ECS Accessibility Team, University of Southampton. 

Swype Keyboard and Dragon on mobile for messages and emails etc.

swype onscreen keyboard“I have been using the Swype Keyboard that comes with Dragon speech or voice recognition for long time on an HTC mobile running Android OS and despite the lack of a personalised voice profile, my accent, and even when used in very noisy locations like public transport or cafes, I have been very impressed by the accuracy.

Swype + Dragon is made by Nuance and uses their voice recognition server in order to convert speech-to-text.  There is a trial version on GooglePlay, but if you want to continue using, it would costs you 59p.

Dragon remote microphone is an app that allows you to use a mobile device as a remote microphone for the full version of Dragon installed on a PC or Mac, but only if the computer and the mobile device are connected on the same Wi-Fi network.

Alternatively the Goggle Keyboard (free) comes with its own speech-to-text, although in my experience it was less accurate when compared to Swype.

Speech-to-text on a portable device like an iOS iPhone/iPad or Android phone or tablet, is quite different than having Dragon NaturallySpeaking or DragonDictate installed on a PC or Mac. The speech or voice recognition process on a portable device requires an Internet connection, since the conversion/processing is made on a remote server, and not on the device itself. So literally, your recorded voice will be sent to the US, get processed in the Nuance server and then sent back to your screen.  There is no specific customisable voice profile on a portable device, that can be used in order to improve your accuracy, nor can specific words  be added to the Vocabulary. For example every time I say ‘Enrico’, Dragon on my mobile transcribes “eriko” and there is no way for me to make a correction. Also Dragon installed on a proper computer, can learn to recognise very heavy accents, the same is not true for the cloud-based services.

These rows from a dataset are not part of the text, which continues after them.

-- ==== Sys2Proof/Machine/Ops.lean ====
section
/-! DEFINITION. The shared operations: the text buffer (R48), line writes and the list of pending ones (R26,
R88), `respond` and `raise` (R12, R148), and the delivery of an event with the return from it (R117, R121, R163,
R165). The last two take the place of taking an exception and returning from one (file `60_exceptions.md`):
nothing is saved, no mode changes, no control is transferred inside the block. -/

namespace Sys2Proof.Machine

/-! ## The text buffer -/

/-- What a cell that is not listed holds: the reset value of `TEXT` (R24). -/
def textDefault : Byte := 0x00#8

/-- The byte at an address. -/
def textRead : List Host.Cell → Nat → Byte
  | [], _ => textDefault
  | (b, x) :: rest, a => if a = b then x else textRead rest a

/-- Puts `v` at address `a`, keeping the form of `textWf`. -/
def textWrite : List Host.Cell → Nat → Byte → List Host.Cell
  | [], a, v => if v = textDefault then [] else [(a, v)]
  | (b, x) :: rest, a, v =>
    if a < b then (if v = textDefault then (b, x) :: rest else (a, v) :: (b, x) :: rest)
    else if a = b then (if v = textDefault then rest else (a, v) :: rest)
    else (b, x) :: textWrite rest a v

/-- Addresses strictly rising, all at least `lo` and below `textLen`, no cell equal to what an unlisted address
reads as. -/
def textWfFrom : Nat → List Host.Cell → Bool
  | _, [] => true
  | lo, (a, v) :: rest =>
    decide (lo ≤ a) && decide (a < textLen) && decide (v ≠ textDefault) && textWfFrom (a + 1) rest

/-- The one canonical form of a text buffer. -/
def textWf (m : List Host.Cell) : Bool := textWfFrom 0 m

/-- `MemRead(TEXT, i)` for `i` in 0 .. 7 (R48). -/
def Drv.memRead (d : Drv) (i : Fin textLen) : Byte := textRead d.text i.val

/-- `MemWrite(TEXT, i, v)` for `i` in 0 .. 7 (R48). -/
def Drv.memWrite (i : Fin textLen) (v : Byte) (d : Drv) : Drv :=
  { d with text := textWrite d.text i.val v }

/-! ## Line writes -/

/-- The level of an output register. -/
def Drv.level (d : Drv) : Line → Bool
  | .stb => d.stb
  | .clk => d.clk
  | .dio => d.dio

/-- `LineWrite(L, b)` (R88): the register takes the level and the pair is appended to `wire`, whether or not
the level changes. -/
def Drv.lineWrite (l : Line) (b : Bool) (d : Drv) : Drv :=
  match l with
  | .stb => { d with stb := b, wire := d.wire ++ [(.stb, b)] }
  | .clk => { d with clk := b, wire := d.wire ++ [(.clk, b)] }
  | .dio => { d with dio := b, wire := d.wire ++ [(.dio, b)] }

/-- Ghost `shadow[p] <- s` for each mark (R95, R96). -/
def markShadow (shadow : Vector (Option SegCode) 6) (marks : List (Nat × SegCode)) :
    Vector (Option SegCode) 6 :=
  marks.foldl (fun v m => v.setIfInBounds m.1 (some m.2)) shadow

/-- The settle delay of the line write performed last has passed: if that line write was the last of an exchange,
the exchange has finished and `shadow` takes its codes (R93 to R96, R100). -/
def Drv.finishExchange (d : Drv) : Drv :=
  { d with shadow := markShadow d.shadow d.settling, settling := [] }

/-- Performs one pending line write, the settle delay of the one before having passed; its own marks wait for its
own settle delay. -/
def Drv.perform (w : SeqWrite) (d : Drv) : Drv :=
  { d.finishExchange.lineWrite w.line w.level with settling := w.marks }

/-- Places line writes behind those that are pending (R100). -/
def Drv.enqueue (ws : List SeqWrite) (d : Drv) : Drv := { d with seq := d.seq ++ ws }

/-- Performs every pending line write, in order, each with its settle delay: what the sequencer has done when it
responds. -/
def Drv.drain (d : Drv) : Drv :=
  Drv.finishExchange (d.seq.foldl (fun d w => d.perform w) { d with seq := [] })

/-- A pending line write as an entry of `wire`. -/
def SeqWrite.entry (w : SeqWrite) : Line × Bool := (w.line, w.level)

/-! ## Ending a command -/

/-- `respond(s)` (R148): the status stands behind the pending line writes, and the command is in progress until
the response is pulsed (R25, R26). -/
def Drv.respond (st : Status) (d : Drv) : Drv := { d with busy := true, seqStatus := st }

/-- `raise E` (R12): no change but those the rule lists, no line write, `respond(E)`. -/
def Drv.raise (st : Status) (d : Drv) : Drv := d.respond st

/-! ## Events -/

/-- `emit Turn(dir, token)` (R117): the pulse with its payload, and the source is masked. -/
def Dec.emitTurn (dir : Bool) (token : Token) (d : Dec) : Dec :=
  { d with turnValid := true, turnDir := dir, turnTokenOut := token, turnActive := true }

/-- `emit Press(token)` (R121). -/
def Dec.emitPress (token : Token) (d : Dec) : Dec :=
  { d with pressValid := true, pressTokenOut := token, pressActive := true }

/-- Return from the turn handler (R113, R165): it unmasks the source and restores nothing else. -/
def Dec.returnTurn (d : Dec) : Dec := { d with turnActive := false }

/-- Return from the press handler (R114, R165). -/
def Dec.returnPress (d : Dec) : Dec := { d with pressActive := false }

/-- `ONTURN`'s binding (R111). -/
def Dec.bindTurn (token : Token) (d : Dec) : Dec := { d with turnBound := true, turnToken := token }

/-- `ONPRESS`'s binding (R112). -/
def Dec.bindPress (token : Token) (d : Dec) : Dec := { d with pressBound := true, pressToken := token }

/-! ## Lifting to the block -/

/-- The block with its driver changed. -/
def State.withDrv (s : State) (d : Drv) : State := { s with drv := d }

/-- The block with its decoder changed. -/
def State.withDec (s : State) (d : Dec) : State := { s with dec := d }

end Sys2Proof.Machine
end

Look out for Dragon Anywhere an app for Android and soon iOS.

Enrico Riva

Need to spell check a word? Say it to your phone!

siri screengrabOne of the easiest ways of checking for the spelling of a single word when on the move and not requiring a whole document to be spell checked is to say the word into a smart phone or tablet. As long as you have one of the fairly recent versions of Android, iOS iPhone or iPad or Windows, they all have built in speech recognition.  I am showing an example of how it works on an iPhone with Siri and this iOS5 hot tip has been on the web since 2012. There is an Android tutorial on using Speech to Text and one for Windows Surface speech recognition

I said to Siri – “spell /filosofical/” (spelt as said) – It not only repeated the word back to me with text to speech, but also gave me the correct spelling and dictionary definition.  If I just said the word it gave me the text to speech version back and a collection of links such as the word in Wikipedia.

This comes thanks to Annie – dyslexic researcher, University of Southampton.